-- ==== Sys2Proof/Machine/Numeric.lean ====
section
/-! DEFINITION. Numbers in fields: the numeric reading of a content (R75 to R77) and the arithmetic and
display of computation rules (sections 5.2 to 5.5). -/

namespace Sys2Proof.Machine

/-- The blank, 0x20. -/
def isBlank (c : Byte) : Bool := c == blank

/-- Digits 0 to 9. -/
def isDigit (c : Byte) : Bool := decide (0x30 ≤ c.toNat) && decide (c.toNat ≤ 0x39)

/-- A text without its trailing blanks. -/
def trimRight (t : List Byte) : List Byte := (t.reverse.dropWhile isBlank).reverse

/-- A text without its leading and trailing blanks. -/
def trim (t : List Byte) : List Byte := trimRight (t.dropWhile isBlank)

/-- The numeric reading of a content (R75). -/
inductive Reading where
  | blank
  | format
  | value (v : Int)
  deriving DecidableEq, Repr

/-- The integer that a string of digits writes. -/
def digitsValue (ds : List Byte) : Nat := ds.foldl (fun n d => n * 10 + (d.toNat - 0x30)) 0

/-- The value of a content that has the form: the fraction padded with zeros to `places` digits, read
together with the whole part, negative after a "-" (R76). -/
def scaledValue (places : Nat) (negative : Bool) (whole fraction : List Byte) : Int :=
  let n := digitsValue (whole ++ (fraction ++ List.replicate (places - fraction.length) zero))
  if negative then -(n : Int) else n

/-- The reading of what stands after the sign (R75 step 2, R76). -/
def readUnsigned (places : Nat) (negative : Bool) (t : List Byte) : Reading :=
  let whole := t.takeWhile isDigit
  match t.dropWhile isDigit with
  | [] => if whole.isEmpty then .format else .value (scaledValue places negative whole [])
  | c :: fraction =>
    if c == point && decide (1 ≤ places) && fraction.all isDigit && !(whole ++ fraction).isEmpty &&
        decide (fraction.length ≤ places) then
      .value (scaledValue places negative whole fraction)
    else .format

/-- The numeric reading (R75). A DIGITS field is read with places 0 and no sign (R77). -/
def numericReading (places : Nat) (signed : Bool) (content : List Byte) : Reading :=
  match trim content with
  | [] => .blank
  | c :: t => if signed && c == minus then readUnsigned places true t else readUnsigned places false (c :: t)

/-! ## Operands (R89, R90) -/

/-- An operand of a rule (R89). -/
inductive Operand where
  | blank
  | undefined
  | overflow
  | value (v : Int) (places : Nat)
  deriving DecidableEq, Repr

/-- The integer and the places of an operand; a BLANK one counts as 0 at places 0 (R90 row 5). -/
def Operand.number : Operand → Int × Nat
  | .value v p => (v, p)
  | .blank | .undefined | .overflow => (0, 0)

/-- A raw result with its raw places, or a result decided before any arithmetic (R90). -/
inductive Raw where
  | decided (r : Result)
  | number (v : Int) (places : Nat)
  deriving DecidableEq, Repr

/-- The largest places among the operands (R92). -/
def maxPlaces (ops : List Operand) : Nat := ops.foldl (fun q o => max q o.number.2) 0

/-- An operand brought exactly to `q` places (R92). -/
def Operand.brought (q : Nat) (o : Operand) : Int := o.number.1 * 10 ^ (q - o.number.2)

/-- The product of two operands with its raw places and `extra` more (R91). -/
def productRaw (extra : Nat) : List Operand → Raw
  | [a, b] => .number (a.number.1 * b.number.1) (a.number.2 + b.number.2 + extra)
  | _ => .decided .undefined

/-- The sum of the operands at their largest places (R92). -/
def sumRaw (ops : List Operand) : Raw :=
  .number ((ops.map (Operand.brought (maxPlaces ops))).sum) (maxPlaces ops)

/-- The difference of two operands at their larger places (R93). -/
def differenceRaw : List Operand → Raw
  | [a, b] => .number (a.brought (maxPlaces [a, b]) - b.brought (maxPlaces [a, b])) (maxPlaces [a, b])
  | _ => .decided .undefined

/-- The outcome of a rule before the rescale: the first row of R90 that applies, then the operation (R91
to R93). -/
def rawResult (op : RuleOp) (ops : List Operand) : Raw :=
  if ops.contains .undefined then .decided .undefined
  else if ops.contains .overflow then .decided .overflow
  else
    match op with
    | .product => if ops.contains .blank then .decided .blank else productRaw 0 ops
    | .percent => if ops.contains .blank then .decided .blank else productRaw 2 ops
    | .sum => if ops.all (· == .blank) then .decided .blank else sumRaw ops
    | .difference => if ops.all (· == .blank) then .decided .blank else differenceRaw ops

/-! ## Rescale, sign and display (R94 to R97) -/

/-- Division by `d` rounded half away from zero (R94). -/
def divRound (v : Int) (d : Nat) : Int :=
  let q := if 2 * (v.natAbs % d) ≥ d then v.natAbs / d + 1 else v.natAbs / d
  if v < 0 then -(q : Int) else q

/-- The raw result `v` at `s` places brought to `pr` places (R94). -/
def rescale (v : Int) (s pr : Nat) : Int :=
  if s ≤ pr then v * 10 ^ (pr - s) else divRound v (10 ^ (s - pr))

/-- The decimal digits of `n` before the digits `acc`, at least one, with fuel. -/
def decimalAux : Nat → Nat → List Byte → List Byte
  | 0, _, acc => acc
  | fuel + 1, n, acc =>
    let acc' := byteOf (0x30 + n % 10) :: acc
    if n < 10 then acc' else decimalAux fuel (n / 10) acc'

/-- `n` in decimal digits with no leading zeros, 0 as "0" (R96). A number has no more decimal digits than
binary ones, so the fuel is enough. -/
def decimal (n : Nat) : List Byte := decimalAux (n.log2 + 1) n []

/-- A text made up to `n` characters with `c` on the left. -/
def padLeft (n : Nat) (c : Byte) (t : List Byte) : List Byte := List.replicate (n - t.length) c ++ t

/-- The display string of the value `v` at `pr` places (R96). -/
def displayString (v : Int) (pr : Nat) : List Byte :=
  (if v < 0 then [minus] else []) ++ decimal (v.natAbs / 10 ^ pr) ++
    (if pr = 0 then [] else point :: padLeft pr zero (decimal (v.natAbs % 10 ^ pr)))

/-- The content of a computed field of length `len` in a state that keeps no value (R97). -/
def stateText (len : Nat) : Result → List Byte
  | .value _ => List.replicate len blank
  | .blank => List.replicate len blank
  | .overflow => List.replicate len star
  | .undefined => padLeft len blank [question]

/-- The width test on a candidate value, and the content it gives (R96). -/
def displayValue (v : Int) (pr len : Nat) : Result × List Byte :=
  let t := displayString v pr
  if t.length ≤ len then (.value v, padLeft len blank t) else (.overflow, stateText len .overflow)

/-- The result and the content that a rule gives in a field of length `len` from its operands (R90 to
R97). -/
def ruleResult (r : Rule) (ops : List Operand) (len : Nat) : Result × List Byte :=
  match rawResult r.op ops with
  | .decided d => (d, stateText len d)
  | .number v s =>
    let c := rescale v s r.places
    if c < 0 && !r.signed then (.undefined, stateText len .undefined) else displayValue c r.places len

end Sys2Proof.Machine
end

****************

= Action item =
For the word "differenceRaw", find every line in the data that holds it and copy that line.

= Finished exercise =
def differenceRaw : List Operand → Raw
    | .difference => if ops.all (· == .blank) then .decided .blank else differenceRaw ops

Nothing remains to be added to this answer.